-- ==== Sys2Proof/Machine/Position.lean ====
section
/-! DEFINITION. Position and speed feedback (07_position.md): decoding, index, speed, serial frames, wire loss and the
snapshot. The hand-off to the fabric is in Fabric.lean. -/

namespace Sys2Proof.Machine

/-! Settings -/

def State.axMode (s : State) (n : Nat) : Nat := s.get (POS.AX_CTL.MODE n)

/-- The axis decodes: the block and the axis are enabled (R192). -/
def State.axOn (s : State) (n : Nat) : Bool := n < 4 && s.blockOn POS.CTL.EN 6 && s.flag (POS.AX_CTL.EN n)

/-- The index is in use: QUAD mode with LATCH or RESET (R172). -/
def State.idxOn (s : State) (n : Nat) : Bool :=
  s.axMode n == 0 && (s.get (POS.AX_CTL.IDX_MODE n) == 1 || s.get (POS.AX_CTL.IDX_MODE n) == 2)

/-- Inputs that the mode uses: bit 0 A, 1 B, 2 Z (R164). -/
def State.axUsed (s : State) (n : Nat) : Nat :=
  match s.axMode n with
  | 0 => if s.idxOn n then 7 else 3
  | 1 => 7
  | _ => 1

/-- A, B and Z (U, V and W) after inversion and exchange (R168, R169). -/
def State.axLevels (s : State) (n l : Nat) : Bool × (Bool × Bool) :=
  let a := bit l 0 != s.flag (POS.AX_CTL.INV_A n)
  let b := bit l 1 != s.flag (POS.AX_CTL.INV_B n)
  let z := bit l 2 != s.flag (POS.AX_CTL.INV_Z n)
  if s.flag (POS.AX_CTL.SWAP_AB n) then (b, (a, z)) else (a, (b, z))

/-- Quadrature phase (table of R166). -/
def quadPhase : Bool → Bool → Nat
  | false, false => 0
  | true, false => 1
  | true, true => 2
  | false, true => 3

/-- Place of a Hall state in the forward order (table of R169); 0b000 and 0b111 have none. -/
def hallPlace (u v w : Bool) : Option Nat :=
  match u, v, w with
  | false, false, true => some 0
  | false, true, true => some 1
  | false, true, false => some 2
  | true, true, false => some 3
  | true, false, false => some 4
  | true, false, true => some 5
  | _, _, _ => none

/-- The qualified index (R172). -/
def State.qualIndex (s : State) (n : Nat) (v : Bool × (Bool × Bool)) : Bool :=
  v.2.2 && (!s.flag (POS.AX_CTL.ZQ_EN n) ||
    (v.1 == s.flag (POS.AX_CTL.ZQ_A n) && v.2.1 == s.flag (POS.AX_CTL.ZQ_B n)))

/-! Samples and speed (R175, R176, R184) -/

def satSpeed (z : Int) : Int := clampInt (-(2 ^ 31 - 1)) (2 ^ 31 - 1) z

/-- Speed of a signed count difference over a span of ticks. -/
def speedOf (counts span : Int) : Int :=
  if span ≤ 0 then satSpeed (Config.speedNoSpan counts span) else satSpeed (roundDiv (counts * 65536 * 1600) span)

/-- Steps or frames of the speed window: SPD_M, 0 treated as 1. -/
def State.spdM (s : State) (n : Nat) : Nat := min 64 (oneIfZero (s.get (POS.AX_CTL.SPD_M n)))

/-- Empty the speed window. -/
def State.emptyWindow (s : State) (n : Nat) : State := s.onAx n (fun a => { a with window := [] })

/-- A discarded sample. -/
def State.discard (s : State) (n : Nat) : State := s.bump (POS.DISC_CNT.COUNT n)

/-- A valid sample of axis n reaches SAMP and the fire engine, if that takes this axis (R136, R175). -/
def State.validSample (s : State) (n p t : Nat) (v : Int) : State :=
  let a := ((s.wr (POS.SAMP_P n) (w32 p)).wrTime (POS.SAMP_T_LO n) (POS.SAMP_T_HI n) t).wr (POS.SAMP_V n) (w32 (unsignedOf 32 v))
  let b := (a.raise (POS.AX_STATUS.VALID n)).wr (POS.SPEED n)
    (if a.flag (POS.AX_STATUS.STOPPED n) then 0#32 else w32 (unsignedOf 32 v))
  b.when (b.get FIRE.CFG.AXIS == n) (·.onFire (fun f => { f with inbox := f.inbox ++ [⟨p * 2 ^ 24, t, v⟩] }))

/-- Set a flag of the axis, reporting its source when the flag was 0 (R187). -/
def State.axReport (s : State) (n : Nat) (f : Nat → Fld) (q detail : Nat) : State := s.reportOnce (f n) q n detail

/-! The encoder run's window (R242) -/

/-- Steps of a window. -/
def State.encNeed (s : State) : Nat := 4 * 2 ^ s.getA CAL.ENC_CFG.ENC_WIN

/-- Times of every fourth edge. -/
def everyFourth : Nat → List (Nat × Int) → List Nat
  | 0, _ => []
  | _, [] => []
  | f + 1, e :: l => e.1 :: everyFourth f (l.drop 3)

/-- Speeds of the electrical cycles between them, counts per tick. -/
def cycleSpeeds (l : List Nat) : List Rat := (l.zip (l.drop 1)).map (fun p => 4 / (tickDist p.2 p.1 : Rat))

/-- Every cycle's speed lies within 5 % of the mean. -/
def steadySpeed (edges : List (Nat × Int)) : Bool :=
  let v := cycleSpeeds (everyFourth edges.length edges)
  let m := v.foldl (· + ·) 0 / (v.length : Rat)
  v.all (fun x => decide (20 * (x - m) ≤ m ∧ 20 * (m - x) ≤ m))

/-- The window's edge rate is at least ENC_MINRATE kHz. -/
def State.encFast (s : State) (edges : List (Nat × Int)) : Bool :=
  match edges.head?, edges.getLast? with
  | some a, some b => decide ((s.getA CAL.ENC_CFG.ENC_MINRATE : Int) * tickDist b.1 a.1 ≤ ((edges.length : Int) - 1) * 1600000)
  | _, _ => false

/-- The encoder run on axis n, if one collects. -/
def State.encRun (s : State) (n : Nat) : Option MeasRun :=
  match s.cal.meas with
  | some r => if r.elem == 64 + n && r.edges.length < s.encNeed then some r else none
  | none => none

/-- A step of axis n at time t with direction d: a complete window that is too slow starts again, one whose speed
varies too much aborts the run (code 0x23), and so does a step back (0x24). -/
def State.encStep (s : State) (n t count : Nat) (d : Int) : State :=
  match s.encRun n with
  | none => s
  | some r =>
    match r.edges.getLast? with
    | none => s.onCal (fun c => { c with meas := some { r with edges := [(t, (count : Int))], dir := d } })
    | some e =>
      if d != r.dir then s.calAbortRun 0x24
      else
        let l := r.edges ++ [(t, e.2 + d)]
        if l.length < s.encNeed then s.onCal (fun c => { c with meas := some { r with edges := l } })
        else if !s.encFast l then s.onCal (fun c => { c with meas := some { r with edges := [] } })
        else if !steadySpeed l then s.calAbortRun 0x23
        else s.onCal (fun c => { c with meas := some { r with edges := l } })

/-- A skip or a wire loss on axis n: within the window it aborts the run (R242), and it clears the axis's bit in ENC_OK
(R243). -/
def State.encBreak (s : State) (n : Nat) : State :=
  let a := match s.encRun n with
    | some r => s.when (!r.edges.isEmpty) (·.calAbortRun 0x24)
    | none => s
  a.put CAL.ENC_OK.AXIS (setBitTo (a.get CAL.ENC_OK.AXIS) n false)

/-! Steps -/

/-- Does the interval between the last two valid steps exceed XRATE × 1 kHz, and is it below 3/4 of it (R178)? -/
def State.xFast (s : State) (n : Nat) (iv : Int) : Bool :=
  decide (iv * (min 10000 (s.get (POS.RATE_CFG.XRATE n)) : Nat) < 1600000)
def State.xSlow (s : State) (n : Nat) (iv : Int) : Bool :=
  decide (4 * 1600000 < 3 * iv * (min 10000 (s.get (POS.RATE_CFG.XRATE n)) : Nat))

/-- Extrapolating-mode decision for a step at time t (R178): the state after it and whether the sample passes. -/
def State.xDecide (s : State) (n t : Nat) : State × Bool :=
  let a := s.onAx n (fun x => { x with lastStep := some t })
  let on := s.flag (POS.AX_STATUS.XMODE n)
  let div := 2 ^ max 2 (s.get (POS.RATE_CFG.XDIV n))
  let k := (s.ax n).xCnt
  match (s.ax n).lastStep with
  | none => (a, true)
  | some l =>
    let iv := tickDist t l
    if !on then
      if s.xFast n iv then ((a.raise (POS.AX_STATUS.XMODE n)).onAx n (fun x => { x with xCnt := 1 }), true) else (a, true)
    else if s.xSlow n iv then ((a.drop (POS.AX_STATUS.XMODE n)).onAx n (fun x => { x with xCnt := 0 }), k % div == 0)
    else (a.onAx n (fun x => { x with xCnt := (k + 1) % div }), k % div == 0)

/-- The sample of a step (R175, R176, R178). -/
def State.stepSample (s : State) (n t : Nat) (d : Int) : State :=
  let p := s.get (POS.COUNT.COUNT n)
  let a := s.onAx n (fun x => { x with window := ((t, p) :: x.window).take (s.spdM n + 1) })
  let w := (a.ax n).window
  let m := w.length - 1
  let x := a.xDecide n t
  match w.getLast? with
  | some old => if m == 0 || !x.2 then x.1.discard n
      else x.1.validSample n p t (d * speedOf m (tickDist t old.1))
  | none => x.1.discard n

/-- Signed 24-bit distance from count b to count a. -/
def countDist (a b : Nat) : Int := signedOf 24 (a + 2 ^ 24 - b % 2 ^ 24)

/-- A crossing of the index edge at time t in a direction, 1 = down (R172-R174). -/
def State.crossIndex (s : State) (n t dir : Nat) : State :=
  let p := s.get (POS.COUNT.COUNT n)
  let x := s.ax n
  let gap := s.get (POS.IDX_SPACING.COUNTS n)
  let d : Int := ((countDist p (s.get (POS.IDX_P.P n))).natAbs : Int) - gap
  let a := (((s.wr (POS.IDX_P n) (w32 p)).wrTime (POS.IDX_T_LO n) (POS.IDX_T_HI n) t).put (POS.IDX_T_HI.DIR n) dir).bump
    (POS.IDX_CNT.COUNT n)
  let b := if gap != 0 && x.idxDir == some dir && !x.turned then
      (a.put (POS.IDX_DRIFT.D n) (unsignedOf 24 d)).when (decide (s.get (POS.IDX_TOL.COUNTS n) < d.natAbs))
        (·.axReport n POS.AX_STATUS.IDX_DRIFT Src.POS_IDX_DRIFT (unsignedOf 32 d))
    else a
  let c := b.onAx n (fun y => { y with idxDir := some dir, turned := false })
  if c.get (POS.AX_CTL.IDX_MODE n) != 2 then c
  else if c.flag FAB.CTL.EN then c.raise (POS.AX_STATUS.IDX_RST_BLOCKED n)
  else c.put (POS.COUNT.COUNT n) (s.get (POS.RST_VAL.VALUE n) + (if dir == 1 then 2 ^ 24 - 1 else 0))

/-- The index after the decode of a tick (R172): a crossing needs the direction of this tick's step, or of the last. -/
def State.indexTick (s : State) (n t : Nat) (qi : Bool) : State :=
  let was := (s.ax n).qi
  let dir := s.get (POS.AX_STATUS.DIR n)
  let a := s.onAx n (fun x => { x with qi := qi })
  a.when (s.idxOn n && was != qi && qi == (dir == 0)) (·.crossIndex n t dir)

/-- A step up (d = 1) or down (d = -1): the count, then the index, then the sample (R166, R171, R190). -/
def State.axStep (s : State) (n t : Nat) (d : Int) (qi : Bool) : State :=
  if (s.ax n).lost != 0 then ((s.onAx n (fun x => { x with qi := qi })).emptyWindow n).discard n
  else
    let dir := if d < 0 then 1 else 0
    let a := (((s.put (POS.COUNT.COUNT n) (s.get (POS.COUNT.COUNT n) + (if d < 0 then 2 ^ 24 - 1 else 1))).bump
      (POS.EDGE_CNT.COUNT n)).put (POS.AX_STATUS.DIR n) dir).onAx n
      (fun x => { x with turned := x.turned || (x.idxDir.isSome && x.idxDir != some dir) })
    let b := a.when (a.flag (POS.AX_STATUS.STOPPED n)) (fun u =>
      (u.drop (POS.AX_STATUS.STOPPED n)).wr (POS.SPEED n) (u.rd (POS.SAMP_V n)))
    let c := b.encStep n t (b.get (POS.COUNT.COUNT n)) d
    (c.indexTick n t qi).stepSample n t d

/-- A skip or a Hall fault: the count stays, the sample is discarded, the window empties (R167, R170). -/
def State.axFault (s : State) (n t : Nat) (cnt f : Nat → Fld) (q : Nat) (qi : Bool) : State :=
  let a := (s.bump (cnt n)).axReport n f q (s.get (POS.COUNT.COUNT n))
  let b := a.when ((a.ax n).lost == 0) (·.indexTick n t qi)
  ((b.onAx n (fun x => { x with qi := qi })).emptyWindow n).discard n

/-- One sample tick of a QUAD axis with new levels (R166, R167). -/
def State.quadTick (s : State) (n t : Nat) (v : Bool × (Bool × Bool)) : State :=
  let q := quadPhase v.1 v.2.1
  let qi := s.qualIndex n v
  let a := s.onAx n (fun x => { x with ref := some q })
  match ((s.ax n).ref.map (fun r => (q + 4 - r) % 4)).getD 0 with
  | 1 => a.axStep n t 1 qi
  | 3 => a.axStep n t (-1) qi
  | 2 => (a.axFault n t POS.SKIP_CNT.COUNT POS.AX_STATUS.SKIP Src.POS_SKIP qi).encBreak n
  | _ => if (a.ax n).lost == 0 then a.indexTick n t qi else a.onAx n (fun x => { x with qi := qi })

/-- One sample tick of a HALL axis with new levels (R169, R170). -/
def State.hallTick (s : State) (n t : Nat) (was v : Bool × (Bool × Bool)) : State :=
  match hallPlace v.1 v.2.1 v.2.2 with
  | none => if was == v then s
      else s.axFault n t POS.SEQ_CNT.COUNT POS.AX_STATUS.HALL_INVALID Src.POS_HALL_INVALID false
  | some k =>
    let a := s.onAx n (fun x => { x with ref := some k })
    match ((s.ax n).ref.map (fun r => (k + 6 - r) % 6)).getD 0 with
    | 0 => a
    | 1 => a.axStep n t 1 false
    | 5 => a.axStep n t (-1) false
    | _ => a.axFault n t POS.SEQ_CNT.COUNT POS.AX_STATUS.HALL_SEQ Src.POS_HALL_SEQ false

/-- INPUT_ACCEPTED (R165): in this tick the accepted levels at the pins of axis n become l (bit 0 A, 1 B, 2 Z). -/
def execInputAccepted (n l : Nat) (s : State) : Host.Outcome State Fault Refusal :=
  if 4 ≤ n then .next s
  else
    let old := s.axLevels n (s.ax n).levels
    let a := s.onAx n (fun x => { x with levels := l % 8 })
    let t := before s.time (s.get (POS.AX_CTL.FILT n))
    if !a.axOn n then .next a
    else match a.axMode n with
      | 0 => .next (a.quadTick n t (a.axLevels n l))
      | 1 => .next (a.hallTick n t old (a.axLevels n l))
      | _ => .next a

/-- AXIS_STOPPED (R179): axis n has had no step for STOP_TMO × 100 µs. -/
def execAxisStopped (n : Nat) (s : State) : Host.Outcome State Fault Refusal :=
  .next (s.when (s.axOn n && s.axMode n < 2 && s.get (POS.RATE_CFG.STOP_TMO n) != 0) (fun t =>
    (t.raise (POS.AX_STATUS.STOPPED n)).wr (POS.SPEED n) 0#32))

/-! Serial absolute sensors (R180-R185) -/

/-- A serial mode is in use on axis n. -/
def State.serialOn (s : State) (n : Nat) : Bool := s.axOn n && (s.axMode n == 2 || s.axMode n == 3)

/-- A frame fails with a cause (R184). -/
def State.frameFail (s : State) (n cause : Nat) : State :=
  let a := ((s.bump (POS.SER_ERR_CNT.COUNT n)).put (POS.SER_STAT.LAST_ERR n) cause).onAx n
    (fun x => { x with frame := none, window := [], fails := x.fails + 1 })
  let b := a.axReport n POS.AX_STATUS.SER_ERR Src.POS_SER cause
  b.when (oneIfZero (b.get (POS.SER_CLK.FAIL_LIM n)) ≤ (b.ax n).fails)
    (·.axReport n POS.AX_STATUS.AXIS_LOST Src.POS_AXIS_LOST 1)

/-- Bit i of a frame's bits. -/
def frameBit (w i : Nat) : Bool := w.testBit i

/-- Bits lo to lo + w − 1 of a frame as a number, the first most significant. -/
def frameField (w lo n : Nat) : Nat := (List.range n).foldl (fun a i => 2 * a + nat01 (frameBit w (lo + i))) 0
□ □ □ □
**TASK DESCRIPTION**:
The lines to return are those in the material above that hold "this".

**ANSWER BOX**:
/-- A valid sample of axis n reaches SAMP and the fire engine, if that takes this axis (R136, R175). -/
/-- The index after the decode of a tick (R172): a crossing needs the direction of this tick's step, or of the last. -/
/-- INPUT_ACCEPTED (R165): in this tick the accepted levels at the pins of axis n become l (bit 0 A, 1 B, 2 Z). -/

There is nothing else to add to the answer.